3.2. Preview of a Single Optimization Step¶


If we nudge the variables in the direction of their gradients, it will increase L. This is the concept of optimization. Let’s try.

Now L=8.0000. Let’s change the input variables, in the direction of their gradient.

In [25]:
a.data += 0.01 * a.grad
b.data += 0.01 * b.grad
c.data += 0.01 * c.grad
f.data += 0.01 * f.grad

e = a * b 
d = e + c
L = d * f

print(L.data)
-7.286496

After running the forward pass, L=-7.286. Here, 0.01 is the step size. Indeed we see that after we optimized our parameters using the gradients we manually calculated, and ran the forward pass of our network again, we managed to increase the value of L.




4. Micrograd: Neurons¶




4.1. Biological Neuron vs. Artificial Neuron¶


No description has been provided for this image No description has been provided for this image

Fig 1. L-R: A Cartoon Diagram of a Biological Neuron & its Mathematical Model. (Source)

The figure above provides a side-by-side drawing of a biological and artificial neuron. The biological neuron is analogous to artificial neurons in the following terms:

Biological Neuron Artificial Neuron
Cell Nucleus (Soma) Node
Dendrites Input
Synapse Weights or interconnections
Axon Output

Artificial Neuron at a Glance¶


The artificial neuron has the following characteristics:

  • A neuron is a mathematical function modeled on the working of biological neurons
  • It is an elementary unit in an artificial neural network
  • One or more inputs are separately weighted
  • Inputs are summed and passed through a nonlinear function to produce output
  • Every neuron holds an internal state called activation signal
  • Each connection link carries information about the input signal
  • Every neuron is connected to another neuron via connection link

In the next section, let us talk about perceptrons.




4.2. Perceptron¶


Perceptron was introduced by Frank Rosenblatt in 1957. He proposed a Perceptron learning rule based on the original MCP neuron. A Perceptron is an algorithm for supervised learning of binary classifiers. This algorithm enables neurons to learn and processes elements in the training set one at a time.

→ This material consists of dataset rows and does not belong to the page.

/-! ### WLOOK, WCOL, WDEAD (R257, R263, R264) -/

/-- One lane's look-up: the pair it writes, or a trap. -/
def State.look (s : State) (L h : Nat) : Got (Ans (W64 × Bool)) :=
  let out := fun (code bundle row : Nat) =>
    BitVec.ofNat 64 (code * 2 ^ 24 + handleWorld h * 2 ^ 16 + bundle + row * 2 ^ 32)
  if h = 0 then .ok s (.val (out 2 0 0, false))
  else (s.worldDesc s.who (handleWorld h)).bind (fun s d => match d with
    | .undefined => .ok s (.val (out 3 0 0, false))
    | .broken => .ok s (.trap .illegalOp s.ir.toNat)
    | .world d => (s.currentSlot s.who d h).bind (fun s e => match e with
      | some e => .ok s (.val (out 0 e.bundle e.row, true))
      | none => .ok s (if d.strict then .trap .stale L else .val (out 1 0 0, false))))

/-- The look-ups of lanes; the first trap ends them. -/
def State.looks (s : State) (f : Nat → Nat) : List Nat → Got (Ans (List (Nat × W64 × Bool)))
  | [] => .ok s (.val [])
  | L :: Ls => (s.look L (f L)).bind (fun s a => match a with
    | .trap t i => .ok s (.trap t i)
    | .val v => (State.looks s f Ls).bind (fun s r => match r with
      | .trap t i => .ok s (.trap t i)
      | .val vs => .ok s (.val ((L, v) :: vs))))

/-- WLOOK (R257). -/
def execWlook (l : BitVec 4) (p : BitVec 3) (b a : BitVec 7) (s : State) :=
  let ops := [vd .a a 2, vbase .b b]
  s.issue acceptGX ops false (fun s =>
    if s.full then .wait s
    else ((s.looks (fun L => (s.valueAt intConsts ops .b L).toNat) (Lanes.list s.act)).atomic s s.who.waiter).eff
      (fun s r => match r with
        | .trap t i => .trap t i
        | .val vs =>
          let e := s.regAt ops .a
          let v := fun L => laneEntryOr vs L
          let pend := Pending.of s.act
            [(e, allLanes (fun L => (v L).1.setWidth 32)), (e + 1, allLanes (fun L => ((v L).1 >>> 32).setWidth 32))] []
          s.pushResult l { pend with pred := some (p, Lanes.of (fun L => (v L).2)) }))
where
  laneEntryOr (vs : List (Nat × W64 × Bool)) (L : Nat) : W64 × Bool := laneEntry (0, false) vs L

/-- World and bundle of a bundle reference (R255). -/
def refWorld (r : W64) : Nat := r.toNat / 2 ^ 16 % 256
def refBundle (r : W64) : Nat := r.toNat % 2 ^ 16

/-- WCOL (R264). -/
def execWcol (l : BitVec 4) (c b a : BitVec 7) (s : State) :=
  let ops := [sd .a a, ss .b b]
  let t := (s.imm32 c).toNat
  s.slong acceptAll ops false l (fun s =>
    let r := s.valueAt intConsts ops .b 0
    let zero : State → Got (Ans (List W64)) := fun s => .ok s (.val [0])
    (s.worldDesc s.who (refWorld r)).bind (fun s d => match d with
      | .undefined => zero s
      | .broken => .ok s (.trap .illegalOp s.ir.toNat)
      | .world d =>
        if d.nbundles ≤ refBundle r ∨ d.ntypes ≤ t then zero s
        else (s.readVal s.who (d.bundles + 64 * refBundle r + 8) 8).bind (fun s cols =>
          (s.readVal s.who (cols + 8 * t) 8).bind (fun s v => .ok s (.val [BitVec.ofNat 64 v])))))

/-- WDEAD (R263). -/
def execWdead (l : BitVec 4) (b a : BitVec 7) (s : State) :=
  let ops := [sblock .a a 2, ss .b b]
  s.slong acceptGX ops false l (fun s =>
    let w := (s.valueAt intConsts ops .b 0).toNat
    if 256 ≤ w then .ok s (.trap .illegalOp s.ir.toNat)
    else s.inWorld w (fun s d => .ok s (.val [BitVec.ofNat 64 d.written, BitVec.ofNat 64 d.coll])))

/-! ### The dead-letter log (R263) -/

def kindCode : PostKind → Nat
  | .wnew => 0 | .wdel => 1 | .wadd => 2 | .wrem => 3

/-- The words of an entry. -/
def logEntry (number : Nat) (p : Post) (reason : Nat) : Nat :=
  (reason + 2 ^ 8 * kindCode p.kind + 2 ^ 16 * p.rank + 2 ^ 32 * number) +
  2 ^ 64 * p.target.toNat + 2 ^ 128 * p.index + 2 ^ 192 * (p.seq % 2 ^ 32 + 2 ^ 32 * (p.typ.toNat % 2 ^ 16))
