/-! ### The issue stage (R241) -/

/-- The header of the packet at the head is read again; where it differs, that copy and those after it are discarded
and the packet is read again in full. The packet that then stands at the head. -/
def State.rereadHead (s : State) (q : Nat) (f : Fetched) : Got Fetched :=
  (s.partBytes (s.queueWho q) f.addr.toNat 8).bind (fun s bs =>
    if bytes64 bs = f.words.getD 0 0 then .ok s f
    else ((s.setQueue q (s.queueAt q).discard).readAhead q f.addr).bind (fun s _ =>
      .ok s ((s.queueAt q).ahead.headD f)))

/-- What the issue of a packet gives. -/
inductive Issue where
  | issued (s : State)
  | hold (s : State)
  | stop (s : State) (code : Nat)

/-- The packet at the head has issued: the read pointer counts it, or the CALL whose buffers end with it. The pointer is reported
after each packet (R241). -/
def State.packetIssued (s : State) (q : Nat) : State :=
  let x := s.queueAt q
  match x.ahead with
  | [] => s
  | f :: r =>
    let counts := packetType f.words ≠ 3 ∧ f.closes = f.before.length
    let x1 := { x with ahead := r, waiting := none, started := none, barred := if packetType f.words = 4 then false else x.barred }
    let x2 := { x1 with readPtr := if counts then BitVec.ofNat 64 (f.ring + 1) else x1.readPtr, owePtr := true }
    ((s.setQueue q x2).report q).settleQueue q

/-- The packet at the head is held at issue. -/
def State.heldAtIssue (s : State) (q : Nat) : State :=
  let x := s.queueAt q
  s.setQueue q { x with waiting := x.waiting.orElse (fun _ => some s.tick) }

/-- Launches and families of the queue that have not ended. -/
def State.draining (s : State) (q : Nat) : Bool :=
  (s.queueAt q).launches.any (fun id => decide ((s.launchAt id).phase ≠ .ended))

def Fetched.w (f : Fetched) (i : Nat) : W64 := f.words.getD i 0

/-- The queue has started a launch or family. -/
def State.queueStarted (s : State) (q id : Nat) : State :=
  let x := s.queueAt q
  s.setQueue q { x with launches := x.launches.filter (fun i => (s.launchAt i).phase ≠ .ended) ++ [id] }

/-- A read of a PARCEL packet is denied or cancelled (R358): of its kernel descriptor or RCB, its family ends at once, with status 2 or 6 and
its arrival; of its record, as work that R358 does not name, the root's fault domain ends. `va` is the address of a cancelled entry; of a
denied access it is the first that cannot be read. -/
def State.parcelFailed (s : State) (q : Nat) (va : Option Nat) : State :=
  let x := s.queueAt q
  match x.ahead with
  | [] => s
  | f :: _ =>
    let who := s.queueWho q
    let fails := fun (a : W64) => match va with
      | some v => decide (v / 4096 = a.toNat / 4096)
      | none => (match s.partBytes who a.toNat 64 with
        | .ok _ _ => false
        | _ => true)
    if fails (f.w 1) then (s.endRoot x.asid).packetIssued q
    else
      let l := { Launch.blank with asid := x.asid, kind := .parcels, phase := .running, ref := f.w 3, queue := some q,
                                   code := if fails (f.w 2) then 2 else 6 }
      ((s.fresh.setLaunch s.nextId l).queueStarted q s.nextId).packetIssued q

/-- A packet's own access is denied or cancelled (R358). -/
def State.ownFailed (s : State) (q t : Nat) (va : Option Nat) : State :=
  let x := s.queueAt q
  if t = 9 then (s.packetIssued q).stopQueue q ((x.ahead.map (·.ring)).headD x.readRing) 5
  else if t = 2 then s.parcelFailed q va
  else (s.endRoot x.asid).packetIssued q

/-- What holds a queue whose packet's own access faults. -/
def holdOf (t : Nat) : QueueHold := if t = 9 then .pipe else if t = 2 then .parcel else .own

/-- Issue the packet at the head of a queue, if it is of type t. The packet's own action comes after the header's
second read and the drain; its accesses, where denied or cancelled, end the root's fault domain and the packet issues
without them; those of a PIPELINE packet stop the queue with code 5 (R358). The time-out of a WAIT packet counts from its first evaluation,
whatever that gives (R161). -/
def State.tryPacket (s0 : State) (q t : Nat) (act : State → Fetched → Got Issue) : State :=
  let s := (s0.report q).settleQueue q
  let x := s.queueAt q
  match x.ahead with
  | [] => s
  | f0 :: _ =>
    if x.state ≠ .active ∨ s.queueFree q = false ∨ x.latch.toNat ≤ f0.ring then s
    else
      let reread := fun (s : State) => if x.started.isSome then Got.ok s f0 else s.rereadHead q f0
      s.queueEnd q .reread (fun s => s.stopQueue q f0.ring 5) (reread s) (fun s f =>
        if packetBad f.words then s.stopQueue q f.ring 1
        else if packetType f.words ≠ t then s
        else if packetFlag f.words 0 && x.started.isNone && s.draining q then s.heldAtIssue q
        else
          let s := if t = 5 then s.heldAtIssue q else s
          s.queueEnd q (holdOf t) (fun s => s.ownFailed q t none) (act s f) (fun _ r => match r with
          | .issued s => (s.forget (.queue q)).packetIssued q
          | .hold s => (s.forget (.queue q)).heldAtIssue q
          | .stop s c => (s.forget (.queue q)).stopQueue q f.ring c))

def State.issuePacket (s : State) (q t : Nat) (act : State → Fetched → Got Issue) : Host.Outcome State Fault Refusal :=
  .next (s.tryPacket q t act)

/-- Carry the state of an answer into it. -/
def Got.issue {α : Type} (g : Got α) : Got Issue := g.bind (fun s _ => .ok s (.issued s))

def execNopPacket (q : Nat) (s : State) := s.issuePacket q 0 (fun s _ => .ok s (.issued s))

Basic Components of Perceptron¶


Perceptron is a type of artificial neural network, which is a fundamental concept in machine learning. The basic components of a perceptron are:

  1. Input Layer: The input layer consists of one or more input neurons, which receive input signals from the external world or from other layers of the neural network.
  2. Weights: Each input neuron is associated with a weight, which represents the strength of the connection between the input neuron and the output neuron.
  3. Bias: A bias term is added to the input layer to provide the perceptron with additional flexibility in modeling complex patterns in the input data.
  4. Activation Function: The activation function determines the output of the perceptron based on the weighted sum of the inputs and the bias term. Common activation functions used in perceptrons include the step function, sigmoid function, and ReLU function.
  5. Output: The output of the perceptron is a single binary value, either 0 or 1, which indicates the class or category to which the input data belongs.
  6. Training Algorithm: The perceptron is typically trained using a supervised learning algorithm such as the perceptron learning algorithm or backpropagation. During training, the weights and biases of the perceptron are adjusted to minimize the error between the predicted output and the true output for a given set of training examples.
  7. Overall, the perceptron is a simple yet powerful algorithm that can be used to perform binary classification tasks and has paved the way for more complex neural networks used in deep learning today.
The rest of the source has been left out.